While I was monitoring the output of /opt/splunk/var/log/splunk/splunk_ta_checkpoint-opseclea_modinput.log I noticed the following:

2016-06-27 16:46:37,129 +0000 log_level=INFO, pid=28652, tid=Thread-9, file=ta_opseclea_data_collector.py, func_name=get_logs, code_line_no=62 | [input_name="fwmgmtp02-nonAudit" connection="fwmgmtp02" data="non_audit"]log_level=2 file:lea_loggrabber.cpp func_name:read_fw1_logfile_collogs code_line_no:2052 :LEA collected logfile handler was invoked
2016-06-27 16:47:02,901 +0000 log_level=ERROR, pid=28652, tid=Thread-1, file=event_writer.py, func_name=_do_write_events, code_line_no=79 | EventWriter encounter exception which maycause data loss, queue leftsize=838
Traceback (most recent call last):
  File "/opt/splunk/etc/apps/Splunk_TA_checkpoint-opseclea/bin/splunk_ta_checkpoint_opseclea/splunktalib/event_writer.py", line 62, in _do_write_events
    for evt in event:
  File "/opt/splunk/etc/apps/Splunk_TA_checkpoint-opseclea/bin/splunk_ta_checkpoint_opseclea/splunktaucclib/data_collection/ta_data_collector.py", line 59, in <genexpr>
    index, scu.escape_cdata(event.event)) for event
  File "/opt/splunk/etc/apps/Splunk_TA_checkpoint-opseclea/bin/splunk_ta_checkpoint_opseclea/splunktalib/common/util.py", line 71, in escape_cdata
    data = data.encode("utf-8", errors="xmlcharrefreplace")
UnicodeDecodeError: 'utf8' codec can't decode byte 0xa0 in position 572: invalid start byte
2016-06-27 16:47:02,914 +0000 log_level=INFO, pid=28652, tid=Thread-1, file=event_writer.py, func_name=_do_write_events, code_line_no=84 | Event writer stopped, queue leftsize=849
2016-06-27 16:47:02,915 +0000 log_level=INFO, pid=28652, tid=Thread-4, file=ta_data_collector.py, func_name=_write_events, code_line_no=122 | [input_name="fwmgmtp02-nonAudit" data="non_audit"]  the event queue is closed and the received data will be discarded
2016-06-27 16:47:02,915 +0000 log_level=INFO, pid=28652, tid=Thread-4, file=ta_data_collector.py, func_name=index_data, code_line_no=114 | [input_name="fwmgmtp02-nonAudit" data="non_audit"]  End of indexing data for fwmgmtp02-nonAudit_non_audit

It seems that only the Non-Audit setting is retrieving unexpected Unicode values

UnicodeDecodeError: 'utf8' codec can't decode byte 0xa0 in position 572: invalid start byte

at which point the process hangs and indexing stops. The opsec_lea connection stays up, however, event processing is halted.

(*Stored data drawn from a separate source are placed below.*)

/-! ### Halts, margins, sleeps, barriers and the matrix engine (R177 to R186, R259, R273 to R296, R408 to R419) -/

/-- R21, R177, R182 to R187, R259, R417: a halted sibling stops within 32 of its issue slots, and only after the repeat of a flagged instruction,
one that is not ready stops at once, one that has stopped hands the team's fault on where it was the last, and one of a team without a fault ends
its open chunk where it waits at a boundary that it must stop at; a
shadow latch's flag is counted and has the instruction repeated, or is TIMING_HARD and corks the core where the instruction is repeated already,
or is fatal on a vintner core; a replay window's end raises or lowers the margin by one step within its bounds and the next window begins; a
settled margin is in force, on a vintner core never below 0; a WAITADDR sleep that is over ends; a stalled GRPOPEN faults.
Readings and choices of the model in it: logs 21, 58, 62.
The forms that it says answer a next state: teamHalt, shadowLatchFlag, marginWindowEnd, marginSettle, waitaddrWake, waitaddrPoll,
waitaddrTimeout, groupTimeout. -/
def Obligations.HaltMarginAndSleepSteps : Prop :=
  ∀ (s : State) (c slot tm : Nat) (i : FlaggedIssue) (twice : Bool) (g : Group) (w : Watch) (ls : List Nat) (at_ : PC),
    let n := if groupReady { s with free := s.free + 1 } c slot g then Config.freeNat s.free % 33 else 0
    let faulty := (teamAt s c g.team).fault.isSome = true
    (groupAt s c slot = some g → g.stop.isSome = true → exec (.teamHalt c slot) s = .next (settle s c g.team))
    ∧ (groupAt s c slot = some g → g.stop = none → (teamAt s c g.team).fault = none → exec (.teamHalt c slot) s = .next (endIfBlocked s c slot false))
    ∧ (groupAt s c slot = some g → g.stop = none → faulty → g.haltLeft.isSome = true → exec (.teamHalt c slot) s
        = .next (if groupReady s c slot g = true ∨ g.replay.isSome = true then s else stopHalted s c slot))
    ∧ (groupAt s c slot = some g → g.stop = none → faulty → g.haltLeft = none → n ≠ 0 →
      ∃ t, exec (.teamHalt c slot) s = .next t ∧ n ≤ 32 ∧ groupAt t c slot = some { g with haltLeft := some (n, 0) })
    ∧ (groupAt s c slot = some g → g.stop = none → faulty → g.haltLeft = none → n = 0 → g.replay.isSome = true →
      exec (.teamHalt c slot) s = .next (setGroup { s with free := s.free + 1 } c slot { g with haltLeft := some (0, 0) }))
    ∧ (groupAt s c slot = some g → g.stop = none → faulty → g.haltLeft = none → n = 0 → g.replay = none →
      exec (.teamHalt c slot) s = .next (stopHalted (modGroup { s with free := s.free + 1 } c slot (fun g => { g with haltLeft := some (0, 0) })) c slot))
    ∧ (groupAt s c i.slot = some g →
      let hit := (freeLanes s g).filter (fun t => sget 0 g.r.pc t == i.pc)
      let here := (g.replay.map (·.2)).getD i.pc = i.pc
      let y := modCore (coreCtr (coreCtr s c 5 1) c 6 1) c
        (fun k => { k with margin := { k.margin with repwin := min 65535 (k.margin.repwin + 1) } })
      (hit = [] ∨ groupReady s c i.slot g = false ∨ ¬here → exec (.shadowLatchFlag c i twice) s = .next s)
      ∧ (hit ≠ [] → groupReady s c i.slot g = true → here → exec (.shadowLatchFlag c i twice) s = .next
          (if (coreAt s c).role = 1 then fatalError (endChunk y c i.slot) c 1
           else if twice = true ∨ g.replay.isSome = true then cork (faultGroup y c i.slot hit i.pc { code := 0x15 }) c 2
           else modGroup y c i.slot (fun g => { g with replay := some (hit, i.pc) }))))
    ∧ (timerSet s (.marginWindowEnd c) = true → exec (.marginWindowEnd c) s = .next s)
    ∧ (timerSet s (.marginWindowEnd c) = false → (coreAt s c).role = 0 →
      let m := (coreAt s c).margin
      let clean := if m.repwin = 0 then m.cleanRun + 1 else 0
      let next := fun (t : State) => (s.clk + (11264 * m.win - s.clk % 11264), .marginWindowEnd c) ∈ t.timers
      (m.lim < m.repwin → m.aup = true → m.voff < 8 → ∃ t, exec (.marginWindowEnd c) s = .next t ∧ next t
        ∧ (coreAt t c).margin.voff = m.voff + 1 ∧ (coreAt t c).margin.raised = true ∧ (coreAt t c).margin.repwin = 0
        ∧ (coreAt t c).margin.vnow = m.vnow)
      ∧ (m.lim < m.repwin → m.aup = true → 8 ≤ m.voff → m.qthr = 0 ∨ min 15 (m.topcnt + 1) < m.qthr →
        ∃ t, exec (.marginWindowEnd c) s = .next t ∧ next t ∧ (coreAt t c).margin.voff = m.voff ∧ (coreAt t c).margin.tophit = true
          ∧ (coreAt t c).margin.topcnt = min 15 (m.topcnt + 1) ∧ (coreAt t c).margin.repwin = 0)
      ∧ (m.repwin ≤ m.lim ∨ m.aup = false → m.clean ≤ clean → m.adn = true → m.vfloor < m.voff →
        ∃ t, exec (.marginWindowEnd c) s = .next t ∧ next t ∧ (coreAt t c).margin.voff = m.voff - 1 ∧ (coreAt t c).margin.cleanRun = 0
          ∧ (coreAt t c).margin.repwin = 0)
      ∧ (m.repwin ≤ m.lim ∨ m.aup = false → clean < m.clean ∨ m.adn = false ∨ m.voff ≤ m.vfloor →
        ∃ t, exec (.marginWindowEnd c) s = .next t ∧ next t ∧ (coreAt t c).margin = { m with repwin := 0, cleanRun := clean }))
    ∧ (timerSet s (.marginSettle c) = false → ∃ t, exec (.marginSettle c) s = .next t
      ∧ (coreAt t c).margin = { (coreAt s c).margin with
        vnow := if (coreAt s c).role = 1 then max 0 (coreAt s c).margin.voff else (coreAt s c).margin.voff })
    ∧ (groupAt s c slot = some g → g.watch = [w] →
      (watchOver s w = false → exec (.waitaddrWake c slot) s = .next s ∧ exec (.waitaddrTimeout c slot) s = .next s
        ∧ (polled s w.line = true → exec (.waitaddrPoll c slot) s = .next { s with timers := s.timers ++ [(s.clk + 1100, .waitaddrPoll c slot)] }))
      ∧ (watchOver s w = true → w.lanes ≠ [] →
        let t := wakeThreads (modGroup s c slot (fun g => { g with watch := [] })) c slot
          (fun r => setThr r (w.lanes.filter (fun t => decide (sget .run r.thr t = .addr))) .run)
        exec (.waitaddrWake c slot) s = .next t ∧ exec (.waitaddrTimeout c slot) s = .next t
        ∧ ((∀ h, groupAt t c slot = some h → h.watch = []) → exec (.waitaddrPoll c slot) s = .next t)))
    ∧ (groupAt s c slot = some g → g.grpWait = some (tm, at_, ls) →
      exec (.groupTimeout c slot) s = .next (if s.clk < tm then s
        else faultGroup (ctrAdd s (ctrKey 7 0 2) 1) c slot ls at_ { code := 0x14, lane := ls.headD 0xFF }))

/-- R174, R227, R228, R408 to R414, R417 to R419: an arrival opens an idle generation, joins an open one of its count and operation, or is refused; a full
generation with nothing outstanding publishes what its arrivers' copies have landed, gives its result to every arriver, and the next begins idle; a pending line is taken off; a
multicast line is stored, and a reduction combines the member's 32 words; SCGO gives the named group's k4 and k5 its value and lets those of its
threads go on whose record is posted, or raises SCERR.
Readings and choices of the model in it: log 90.
The forms that it says answer a next state: barrierArrival, barrierRelease, pendingLinePresent, mcstDelivery, scgo. -/
def Obligations.BarrierMulticastAndCallSteps : Prop :=
  ∀ (s : State) (b : BarRef) (v : Arrival) (m : McstPacket) (cl : Cluster) (c slot : Nat) (g h : Group),
    let x := barObj s b
    let i := barId b
    let record := (groupAt s v.core v.slot).bind (fun g => aget g.recs i)
    (record = none → exec (.barrierArrival b v) s = .next s)
    ∧ (record.isSome = true → x.open_ = true → x.fixed = true → v.count ≠ x.n ∨ v.op ≠ x.op →
      exec (.barrierArrival b v) s = .next (afterBar (barRefuse s b v) b))
    ∧ (record.isSome = true → (x.open_ = true → x.fixed = true → v.count = x.n ∧ v.op = x.op) →
      exec (.barrierArrival b v) s = .next (afterBar (barRelease (barAccept s b v) b) b)
      ∧ ((x.open_ = false ∨ x.fixed = false) → barTake x v
          = { x with open_ := true, fixed := true, n := v.count, op := v.op, arrived := [(v.core, v.slot)],
                     waits := [(v.core, v.slot, v.upto)], part := v.part })
      ∧ (x.open_ = true → x.fixed = true → (barTake x v).arrived = x.arrived ++ [(v.core, v.slot)]
        ∧ (barTake x v).waits = x.waits ++ [(v.core, v.slot, v.upto)] ∧ (barTake x v).gen = x.gen
        ∧ (barTake x v).part = (if x.op = 0 then x.part &&& v.part else if x.op = 1 then x.part ||| v.part else x.part + v.part)))
    ∧ (barFull x = false → exec (.barrierRelease b) s = .next s
      ∧ exec (.pendingLinePresent b) s = .next (afterBar (putBar s b { x with pending := x.pending - 1 }) b))
    ∧ (barFull x = true → barBusy s b x = true → s.timers.any (fun t => decide (t.2 = .barrierRelease b)) = false →
      exec (.barrierRelease b) s = .next { s with timers := s.timers ++ [(s.clk + 8, .barrierRelease b)] })
    ∧ (barFull x = true → barBusy s b x = false → exec (.barrierRelease b) s = .next
        (x.arrived.foldl (fun s a => barWake s a.1 a.2 i (fun s f => wakeThreads s a.1 a.2 f))
          (putBar (x.arrived.foldl (deliverRelease i x) (publishFresh s i x)) b { gen := x.gen + 1 })))
    ∧ (aget s.clusters m.cl = some cl → m.bytes.length = 128 →
      let at_ := fun (z : State) (o : Nat) => sget 0 (coreAt z m.target).scratch o
      let word := fun (z : State) (j : Nat) => BitVec.ofNat 32 (natOfBytes ((List.range 4).map (fun i => at_ z (m.off + 4 * j + i))))
      ∃ t, exec (.mcstDelivery m) s = .next t
        ∧ (aget t.clusters m.cl).map (fun k => sget 0 k.flight m.gid) = some (sget 0 cl.flight m.gid - 1)
        ∧ (∀ o, o < m.off ∨ m.off + 128 ≤ o → at_ t o = at_ s o)
        ∧ (m.rop = none → ∀ j < 128, at_ t (m.off + j) = m.bytes.getD j 0)
        ∧ ∀ r, m.rop = some r → ∀ j < 32,
          let y := BitVec.ofNat 32 (natOfBytes ((m.bytes.drop (4 * j)).take 4))
          word t j = (if r = 0 then word s j + y else if r = 1 then word s j ||| y
            else if r = 2 then (if y.slt (word s j) then y else word s j) else (if (word s j).slt y then y else word s j)))
    ∧ (groupAt s c slot = some g →
      let tc := g.f.ctxsel.toNat % 256
      let ts := g.f.ctxsel.toNat / 256 % 64
      (groupAt s tc ts = none → exec (.scgo c slot) s = .next (modGroup s c slot (fun g => { g with f := { g.f with scerr := true } })))
      ∧ (groupAt s tc ts = some h →
        let early : List Nat := (h.done ++ [h.open_]).flatMap (fun k => k.effects.flatMap (fun e => match e with
          | .sysc _ _ _ ls => ls
          | _ => []))
        let ls := (lanesWhere h.r (· == .sysc)).filter (fun l => decide (l ∉ early))
        (ls = [] → exec (.scgo c slot) s = .next (modGroup s c slot (fun g => { g with f := { g.f with scerr := true } })))
        ∧ (ls ≠ [] → exec (.scgo c slot) s = .next (wakeThreads
            (modDie s (dieOf tc) (fun d => { d with sysRecs := d.sysRecs.filter (fun r => !(r.core == tc && r.slot == ts)) })) tc ts
            (fun r =>
              let r := setPcs (setThr r ls .run) (ls.map (fun t => (t, sget 0 r.pc t + 4)))
              { r with k := sset 0 (sset 0 r.k 4 (loWord g.f.scval)) 5 (hiWord g.f.scval) })))))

The byte value (0xa0) in this case isn't a specific indicator, I've had the same result for 0xf2 and 0xfc. I noticed that all of these are valid ASCII characters, but invalid standard Unicode characters (for example, 0xfc is in the "Specials" block as an o with an umlaut).

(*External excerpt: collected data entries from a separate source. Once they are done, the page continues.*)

/-! ### modTeam -/

@[simp] theorem modTeam_clk (s : State) (c t : Nat) (f : Team → Team) : (modTeam s c t f).clk = s.clk := rfl
@[simp] theorem modTeam_moves (s : State) (c t : Nat) (f : Team → Team) : (modTeam s c t f).moves = s.moves := rfl
@[simp] theorem modTeam_skew (s : State) (c t : Nat) (f : Team → Team) : (modTeam s c t f).skew = s.skew := rfl
@[simp] theorem modTeam_power (s : State) (c t : Nat) (f : Team → Team) : (modTeam s c t f).power = s.power := rfl
@[simp] theorem modTeam_sched (s : State) (c t : Nat) (f : Team → Team) : (modTeam s c t f).sched = s.sched := rfl
@[simp] theorem modTeam_net (s : State) (c t : Nat) (f : Team → Team) : (modTeam s c t f).net = s.net := rfl
@[simp] theorem modTeam_timers (s : State) (c t : Nat) (f : Team → Team) : (modTeam s c t f).timers = s.timers := rfl
@[simp] theorem modTeam_cur (s : State) (c t : Nat) (f : Team → Team) : (modTeam s c t f).cur = s.cur := rfl
@[simp] theorem modTeam_free (s : State) (c t : Nat) (f : Team → Team) : (modTeam s c t f).free = s.free := rfl
@[simp] theorem modTeam_uids (s : State) (c t : Nat) (f : Team → Team) : (modTeam s c t f).uids = s.uids := rfl
@[simp] theorem modTeam_mem (s : State) (c t : Nat) (f : Team → Team) : (modTeam s c t f).mem = s.mem := rfl
@[simp] theorem modTeam_dram (s : State) (c t : Nat) (f : Team → Team) : (modTeam s c t f).dram = s.dram := rfl
@[simp] theorem modTeam_parity (s : State) (c t : Nat) (f : Team → Team) : (modTeam s c t f).parity = s.parity := rfl
@[simp] theorem modTeam_poison (s : State) (c t : Nat) (f : Team → Team) : (modTeam s c t f).poison = s.poison := rfl
@[simp] theorem modTeam_hpoison (s : State) (c t : Nat) (f : Team → Team) : (modTeam s c t f).hpoison = s.hpoison := rfl
@[simp] theorem modTeam_ecc (s : State) (c t : Nat) (f : Team → Team) : (modTeam s c t f).ecc = s.ecc := rfl
@[simp] theorem modTeam_merged (s : State) (c t : Nat) (f : Team → Team) : (modTeam s c t f).merged = s.merged := rfl
@[simp] theorem modTeam_l2 (s : State) (c t : Nat) (f : Team → Team) : (modTeam s c t f).l2 = s.l2 := rfl
@[simp] theorem modTeam_dir (s : State) (c t : Nat) (f : Team → Team) : (modTeam s c t f).dir = s.dir := rfl
@[simp] theorem modTeam_home (s : State) (c t : Nat) (f : Team → Team) : (modTeam s c t f).home = s.home := rfl
@[simp] theorem modTeam_replicas (s : State) (c t : Nat) (f : Team → Team) : (modTeam s c t f).replicas = s.replicas := rfl
@[simp] theorem modTeam_redirects (s : State) (c t : Nat) (f : Team → Team) : (modTeam s c t f).redirects = s.redirects := rfl
@[simp] theorem modTeam_readWin (s : State) (c t : Nat) (f : Team → Team) : (modTeam s c t f).readWin = s.readWin := rfl
@[simp] theorem modTeam_wroteWin (s : State) (c t : Nat) (f : Team → Team) : (modTeam s c t f).wroteWin = s.wroteWin := rfl
@[simp] theorem modTeam_dies (s : State) (c t : Nat) (f : Team → Team) : (modTeam s c t f).dies = s.dies := rfl
@[simp] theorem modTeam_hbm (s : State) (c t : Nat) (f : Team → Team) : (modTeam s c t f).hbm = s.hbm := rfl
@[simp] theorem modTeam_clusters (s : State) (c t : Nat) (f : Team → Team) : (modTeam s c t f).clusters = s.clusters := rfl
@[simp] theorem modTeam_grids (s : State) (c t : Nat) (f : Team → Team) : (modTeam s c t f).grids = s.grids := rfl
@[simp] theorem modTeam_gangs (s : State) (c t : Nat) (f : Team → Team) : (modTeam s c t f).gangs = s.gangs := rfl
@[simp] theorem modTeam_ctxs (s : State) (c t : Nat) (f : Team → Team) : (modTeam s c t f).ctxs = s.ctxs := rfl
@[simp] theorem modTeam_hslots (s : State) (c t : Nat) (f : Team → Team) : (modTeam s c t f).hslots = s.hslots := rfl
@[simp] theorem modTeam_pkts (s : State) (c t : Nat) (f : Team → Team) : (modTeam s c t f).pkts = s.pkts := rfl
@[simp] theorem modTeam_copies (s : State) (c t : Nat) (f : Team → Team) : (modTeam s c t f).copies = s.copies := rfl
@[simp] theorem modTeam_asks (s : State) (c t : Nat) (f : Team → Team) : (modTeam s c t f).asks = s.asks := rfl
@[simp] theorem modTeam_reds (s : State) (c t : Nat) (f : Team → Team) : (modTeam s c t f).reds = s.reds := rfl
@[simp] theorem modTeam_redAt (s : State) (c t : Nat) (f : Team → Team) : (modTeam s c t f).redAt = s.redAt := rfl
@[simp] theorem modTeam_extPend (s : State) (c t : Nat) (f : Team → Team) : (modTeam s c t f).extPend = s.extPend := rfl
@[simp] theorem modTeam_extOut (s : State) (c t : Nat) (f : Team → Team) : (modTeam s c t f).extOut = s.extOut := rfl
@[simp] theorem modTeam_ats (s : State) (c t : Nat) (f : Team → Team) : (modTeam s c t f).ats = s.ats := rfl
@[simp] theorem modTeam_pri (s : State) (c t : Nat) (f : Team → Team) : (modTeam s c t f).pri = s.pri := rfl
@[simp] theorem modTeam_atsInv (s : State) (c t : Nat) (f : Team → Team) : (modTeam s c t f).atsInv = s.atsInv := rfl
@[simp] theorem modTeam_invSent (s : State) (c t : Nat) (f : Team → Team) : (modTeam s c t f).invSent = s.invSent := rfl
@[simp] theorem modTeam_priStops (s : State) (c t : Nat) (f : Team → Team) : (modTeam s c t f).priStops = s.priStops := rfl
@[simp] theorem modTeam_ring (s : State) (c t : Nat) (f : Team → Team) : (modTeam s c t f).ring = s.ring := rfl
@[simp] theorem modTeam_ringNext (s : State) (c t : Nat) (f : Team → Team) : (modTeam s c t f).ringNext = s.ringNext := rfl
@[simp] theorem modTeam_ingress (s : State) (c t : Nat) (f : Team → Team) : (modTeam s c t f).ingress = s.ingress := rfl
@[simp] theorem modTeam_landing (s : State) (c t : Nat) (f : Team → Team) : (modTeam s c t f).landing = s.landing := rfl
@[simp] theorem modTeam_ctr (s : State) (c t : Nat) (f : Team → Team) : (modTeam s c t f).ctr = s.ctr := rfl
@[simp] theorem modTeam_shorted (s : State) (c t : Nat) (f : Team → Team) : (modTeam s c t f).shorted = s.shorted := rfl
@[simp] theorem modTeam_linkDown (s : State) (c t : Nat) (f : Team → Team) : (modTeam s c t f).linkDown = s.linkDown := rfl
@[simp] theorem modTeam_mmio (s : State) (c t : Nat) (f : Team → Team) : (modTeam s c t f).mmio = s.mmio := rfl
@[simp] theorem modTeam_keys (s : State) (c t : Nat) (f : Team → Team) : (modTeam s c t f).keys = s.keys := rfl
@[simp] theorem modTeam_fw (s : State) (c t : Nat) (f : Team → Team) : (modTeam s c t f).fw = s.fw := rfl
@[simp] theorem modTeam_flash (s : State) (c t : Nat) (f : Team → Team) : (modTeam s c t f).flash = s.flash := rfl
@[simp] theorem modTeam_msix (s : State) (c t : Nat) (f : Team → Team) : (modTeam s c t f).msix = s.msix := rfl
@[simp] theorem modTeam_cxl (s : State) (c t : Nat) (f : Team → Team) : (modTeam s c t f).cxl = s.cxl := rfl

I believe this only occurs with Non-Audit as this is the only input setting that also retrieves Anti-Malware and Anti-Virus events (which I need to index). Although it is most likely a Unicode-handling error, I also found a related issue with fw-loggrabber here:

http://manpages.ubuntu.com/manpages/trusty/man1/fw1_lea2dlf.1.html

In the "Other notes" it points out an "unexpected non-continuation byte" -- the Splunk output is almost exactly the same: "invalid continuation byte".

I tested setting the environment variables in /opt/splunk/etc/splunk-launch.conf however had the same issue.

Does anybody else have an idea to enable Non-Audit and keep it stable?

1 Solution

jamesarmitage
Path Finder

I found a temporary fix, hopefully this will be rolled into the next version of the TA.

Edit line 71 of /opt/splunk/etc/apps/Splunk_TA_checkpoint-opseclea/bin/splunk_ta_checkpoint_opseclea/splunktalib/common/util.py

from:

data = encode("utf-8", errors="xmlcharrefreplace")

to:

data = data.decode("latin-1").encode("utf-8", errors="xmlcharrefreplace")

You'll have to restart the heavy forwarder or indexer to make the changes take effect.

I believe util.py is expecting valid utf-8 input, however the output of lea_loggrabber can include non-UTF-8 encoded data, especially when retrieving SmartDefense, Anti-Malware or Anti-Virus log entries.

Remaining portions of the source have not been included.